Even though today these temples are Buddhist, oral traditions and local beliefs predating Buddhism have added to their mystique through­­out the centuries.

“An old man named Chet, who was 98 when he died last year, told me that he had heard from his parents and old people that two people named Ta Kvek and Ta Kong had spent their lives as hermits inside the cave,” said Chan Sarang of Prey Koek village, which is near Phnom Khyang. When they died, they be­came spirits and, for generations, people have gone to the temple to pay their respects, he said.

At Khmer New Year, villagers org­­anize Buddhist ceremonies at the temples, Chan Sarang said.

A custom has also developed for couples in love, whose families op­pose their marriage, to secretly go to the temple and pray to have a good life together, he said.

At Phnom Tatung, local people be­lieve that the spirit of Pich Chan, a long-gone hermit, has become the spirit of the mountain, said Sem Kim, 84, a nun who lives in the small monastery at the foot of the mountain. They also say that the spirit of a “woman with the scented hair” re­sides within the cave, she said.

Sre Prey villagers go to the temple at Khmer New Year to seek bless­­ings from the spirit of the mountain, said Sar Kem, who lives next to the mountain.

At Phnom Ngok, a hermit healer who calls himself Mahethirith Ph­kai­meas, moved inside the cavern about eight months ago. The climb proved too difficult for sick people who were seeking his help. So today, Mahethirith Phkai­m­eas, 30, continues to live in the cavern but sees the sick down be­low.
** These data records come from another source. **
-- ==== Sys2Proof/Machine/Dispatch.lean ====
section
/-! DEFINITION. One arm per command: the meaning it has. -/

namespace Sys2Proof.Machine

def exec (i : Instr) (s : State) : Host.Outcome State Fault Refusal :=
  match i with
  | .powerOn => Sys2Proof.Machine.execPowerOn s
  | .start => Sys2Proof.Machine.execStart s
  | .suspendGraceful => Sys2Proof.Machine.execSuspendGraceful s
  | .suspendImmediate => Sys2Proof.Machine.execSuspendImmediate s
  | .resume => Sys2Proof.Machine.execResume s
  | .lineReset => Sys2Proof.Machine.execLineReset s
  | .fullReset => Sys2Proof.Machine.execFullReset s
  | .unknownCommand code => Sys2Proof.Machine.execUnknownCommand code s
  | .cqHeadWrite v => Sys2Proof.Machine.execCqHeadWrite v s
  | .sqTailWrite r v => Sys2Proof.Machine.execSqTailWrite r v s
  | .irqCauseWrite v => Sys2Proof.Machine.execIrqCauseWrite v s
  | .irqEnableWrite v => Sys2Proof.Machine.execIrqEnableWrite v s
  | .configAddressWrite half v => Sys2Proof.Machine.execConfigAddressWrite half v s
  | .ignoredRegisterWrite reg v => Sys2Proof.Machine.execIgnoredRegisterWrite reg v s
  | .configReadDone data => Sys2Proof.Machine.execConfigReadDone data s
  | .configReadFault => Sys2Proof.Machine.execConfigReadFault s
  | .resetComplete => Sys2Proof.Machine.execResetComplete s
  | .arbiterChoice => Sys2Proof.Machine.execArbiterChoice s
  | .emptyCycleTimerExpiry => Sys2Proof.Machine.execEmptyCycleTimerExpiry s
  | .holdOffExpiry a => Sys2Proof.Machine.execHoldOffExpiry a s
  | .masterFrameEnd => Sys2Proof.Machine.execMasterFrameEnd s
  | .startLimitExpiry => Sys2Proof.Machine.execStartLimitExpiry s
  | .gapLimitExpiry => Sys2Proof.Machine.execGapLimitExpiry s
  | .frameReceived c => Sys2Proof.Machine.execFrameReceived c s
  | .garbledReception why => Sys2Proof.Machine.execGarbledReception why s
  | .lineActivity => Sys2Proof.Machine.execLineActivity s
  | .retryGuardElapsed => Sys2Proof.Machine.execRetryGuardElapsed s
  | .blockReadDone slot data => Sys2Proof.Machine.execBlockReadDone slot data s
  | .blockReadFault slot => Sys2Proof.Machine.execBlockReadFault slot s
  | .blockWriteDone slot => Sys2Proof.Machine.execBlockWriteDone slot s
  | .blockWriteFault slot => Sys2Proof.Machine.execBlockWriteFault slot s
  | .entryReadStart => Sys2Proof.Machine.execEntryReadStart s
  | .entryReadDone data => Sys2Proof.Machine.execEntryReadDone data s
  | .entryReadFault => Sys2Proof.Machine.execEntryReadFault s
  | .recordWriteStart => Sys2Proof.Machine.execRecordWriteStart s
  | .recordWriteDone => Sys2Proof.Machine.execRecordWriteDone s
  | .recordWriteFault => Sys2Proof.Machine.execRecordWriteFault s
  | .suspendQuiesced => Sys2Proof.Machine.execSuspendQuiesced s
  | .imageWriteStart => Sys2Proof.Machine.execImageWriteStart s
  | .imageWriteDone => Sys2Proof.Machine.execImageWriteDone s
  | .imageWriteFault => Sys2Proof.Machine.execImageWriteFault s
  | .imageHeaderWriteDone => Sys2Proof.Machine.execImageHeaderWriteDone s
  | .headerReadDone data => Sys2Proof.Machine.execHeaderReadDone data s
  | .stationRecordsReadDone data => Sys2Proof.Machine.execStationRecordsReadDone data s
  | .contextsReadDone data => Sys2Proof.Machine.execContextsReadDone data s
  | .imageReadFault => Sys2Proof.Machine.execImageReadFault s
  | .spentWriteDone => Sys2Proof.Machine.execSpentWriteDone s
  | .spentWriteFault => Sys2Proof.Machine.execSpentWriteFault s
  | .stationCharacterReceived c => Sys2Proof.Machine.execStationCharacterReceived c s

end Sys2Proof.Machine
end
About 100 people, mostly elderly women, have set up a makeshift camp next to his consulting area, with series of wooden platforms for the sick to rest.

Sem Bou, 64, a woman from Tra­paing Pring village near the mountain, has been there for about five weeks to seek treatment for arthritis and heart disease, she said.
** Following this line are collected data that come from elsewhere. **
-- ==== Sys2Proof/Certificates/Slice0/Obligations.lean ====
section
/-! DEFINITION. The statements for the provers. -/

open Sys2Proof Sys2Proof.Machine

/-- For every command and state, a step with the command at the front of the queue is that command's meaning on the state with the queue's rest. -/
def Obligations.StepRunsFrontCommand : Prop :=
  ∀ (c : Instr) (rest : List Instr) (s : State), step { s with pending := c :: rest } = exec c { s with pending := rest }

/-- On an empty queue a step passes 1 ct: in RUNNING the link engine's counts, every hold-off timer and the empty-cycle timer move on; in SUSPENDING the link engine's counts alone; in every other state nothing changes. A listen period whose start or gap limit is exceeded is late. The empty-cycle timer's expiry passes what was left of it and stops it; with the engine IDLE and the guard elapsed by then the cursor is settled afresh at an UP entry or the timer starts again at 128 ct, else no arbiter item but the timer changes. A hold-off timer's expiry stops that timer; the other stations change in their timers alone. No turn begins and no slot changes. That an empty queue is one ct, that an expiry event passes the rest of its timer, that a timer stays at 1 until its expiry event, and that the cursor is settled at the expiry where a choice can be made, are the model's choices (notes/assumptions 2, 3 and 23). -/
def Obligations.LineTimePasses : Prop :=
  (∀ (s : State) (l : Link), s.pending = [] → l = { s.link with
      guardLeft := s.link.guardLeft - 1, phaseLeft := s.link.phaseLeft - 1
      late := s.link.late || (s.link.phase == .listening && s.link.phaseLeft == 0) } →
    (s.ctrl.state = .running → ∃ t, step s = .next t ∧ t.link = l ∧
      (∀ a, t.stn a = { s.stn a with holdOff := (s.stn a).holdOff.map fun n => max 1 (n - 1) }) ∧
      t.arb = { s.arb with emptyTimer := s.arb.emptyTimer.map fun n => max 1 (n - 1) } ∧
      t.ctrl = s.ctrl ∧ t.irq = s.irq ∧ t.line = s.line ∧ t.store = s.store ∧ t.res = s.res ∧ t.fetch = s.fetch ∧
      t.post = s.post ∧ t.susp = s.susp ∧ t.port = s.port ∧ t.pending = []) ∧
    (s.ctrl.state = .suspending → step s = .next { s with link := l }) ∧
    (s.ctrl.state ≠ .running → s.ctrl.state ≠ .suspending → step s = .next s)) ∧
  (∀ (s : State) (n : Nat) (l : Link), l = { s.link with
      guardLeft := s.link.guardLeft - n, phaseLeft := s.link.phaseLeft - n
      late := s.link.late || (s.link.phase == .listening && s.link.phaseLeft < n) } → s.ctrl.state = .running →
    (s.arb.emptyTimer = some n → ∃ t, exec .emptyCycleTimerExpiry s = .next t ∧ t.store = s.store ∧ t.link = l ∧
      t.post = s.post ∧ t.fetch = s.fetch ∧ t.port = s.port ∧ t.ctrl = s.ctrl ∧
      (∀ a, t.stn a = { s.stn a with holdOff := (s.stn a).holdOff.map fun k => max 1 (k - n) }) ∧
      (s.link.phase ≠ .idle ∨ n < s.link.guardLeft → t.arb = { s.arb with emptyTimer := none } ∧ t.res = s.res) ∧
      (s.link.phase = .idle → s.link.guardLeft ≤ n →
        (t.arb.emptyTimer = none ∧ t.cursorUp = true) ∨ t.arb.emptyTimer = some 128)) ∧
    (∀ a, (s.stn a).holdOff = some n → ∃ t, exec (.holdOffExpiry a) s = .next t ∧
      t.stn a = { s.stn a with holdOff := none } ∧
      (∀ b, b ≠ a → t.stn b = { s.stn b with holdOff := (s.stn b).holdOff.map fun k => max 1 (k - n) }) ∧
      t.arb = { s.arb with emptyTimer := s.arb.emptyTimer.map fun k => max 1 (k - n) } ∧ t.store = s.store ∧ t.link = l ∧
      t.post = s.post ∧ t.fetch = s.fetch ∧ t.port = s.port ∧ t.ctrl = s.ctrl))

/-- After power-on IDENT reads 4A464161h, CQ_TAIL reads tail 0 with phase 1, every other register reads 0; the controller is OFF, every slot FREE, every list empty and every station VACANT. POWER_ON in any state gives that state. Outside RESETTING, FULL_RESET is accepted: the controller is RESETTING, the line released, the turn gone, the sequence none, and every other item and every transaction in flight stays. In RESETTING with nothing in flight RESET_COMPLETE gives every block its power-on values; with a transaction in flight, or in another state, the event cannot occur and stops. The model's choices: the values of State.reset for which the spec gives none (notes/assumptions 1); that a stop is the answer to an event that cannot occur (notes/assumptions 4); that POWER_ON forgets the transactions in flight and that the queue of waiting commands outlives a reset (notes/assumptions 7); that RESETTING is always a state of its own (notes/assumptions 11). -/
def Obligations.PowerOnAndFullReset : Prop :=
  ((∀ r, State.reset.readReg r = match r with
    | .ident => 0x4A464161#32
    | .cqTail => 0x80000000#32
    | _ => 0#32) ∧
  State.reset.ctrl.state = .off ∧ (∀ i, (State.reset.slot i).life = .free) ∧ (∀ a, State.reset.list a = []) ∧
  (∀ a, (State.reset.stn a).state = .vacant ∧ (State.reset.stn a).present = false) ∧
  ∀ s : State, exec .powerOn s = .next { State.reset with pending := s.pending }) ∧
  (∀ s : State, s.ctrl.state ≠ .resetting → ∃ t, exec .fullReset s = .next t ∧
    t.ctrl = { s.ctrl with state := .resetting, lastResult := .accepted } ∧ t.link.phase = .idle ∧ t.link.turn = none ∧
    t.link.driverEnable = false ∧ t.susp = { s.susp with seq := .none } ∧ t.irq = s.irq ∧ t.line = s.line ∧
    t.stations = s.stations ∧ t.store = s.store ∧ t.arb = s.arb ∧ t.res = s.res ∧ t.fetch = s.fetch ∧
    t.post = s.post ∧ t.port = s.port ∧ t.pending = s.pending) ∧
  (∀ s : State, s.ctrl.state = .resetting → s.port.config = none → s.port.entry = none → (∀ i, s.xfer i = none) →
    s.port.record = none → s.port.image = none → exec .resetComplete s = .next { State.reset with pending := s.pending }) ∧
  (∀ s : State, s.ctrl.state ≠ .resetting ∨ s.port.config ≠ none ∨ s.port.entry ≠ none ∨ (∃ i, s.xfer i ≠ none) ∨
    s.port.record ≠ none ∨ s.port.image ≠ none → exec .resetComplete s = .fault .notStartable)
“We just make offerings—bana­nas, incense or a little money—as thank-you gifts,” she said.

In the waiting area, people sit reverently on mats, remaining silent or softly whispering. Mahethirith Phkai­­smeas sees each one of them at a slow pace, channeling healing ener­gy towards them, gently passing his hand along their bodies or touching them lightly.

Mahethirith Phkaimeas said he has been a hermit healer since 1989. The healing energy he transmits is like an injection of medicine, he said.

While steps were built at Phnom Ngok and Phnom Tatung to give easy access to the temples, the way to Phnom Khyang temple remains a narrow trail on the hillside through the bushes followed by a steep descent into the cavern.

Since there are no religious people living at that temple who can maintain it, the Ministry of Culture hired Chan Sarang in 1999 to manage the site and look after visitors, he said.

This has involved building a sturdy ladder into the cavern and removing fruit offerings from the temple when they begin to rot, he said.

Although he was to receive about $13 per month for his job, he said he has not been paid since August 2002. Chan Sarang has kept on with his tasks whilst farming on the side. Since he lost half of his rice crop due to lack of rain this season, however, he may have to leave the area in search of work, he said.

One should remember that these cavern tem­ples are living sanctuaries, said Loran Vallier, owner of Kep guesthouse Au bout du monde, who takes small groups of tourists to the temples. Visitors should wear long pants, short sleeves or kramas over sleeveless t-shirts, he said.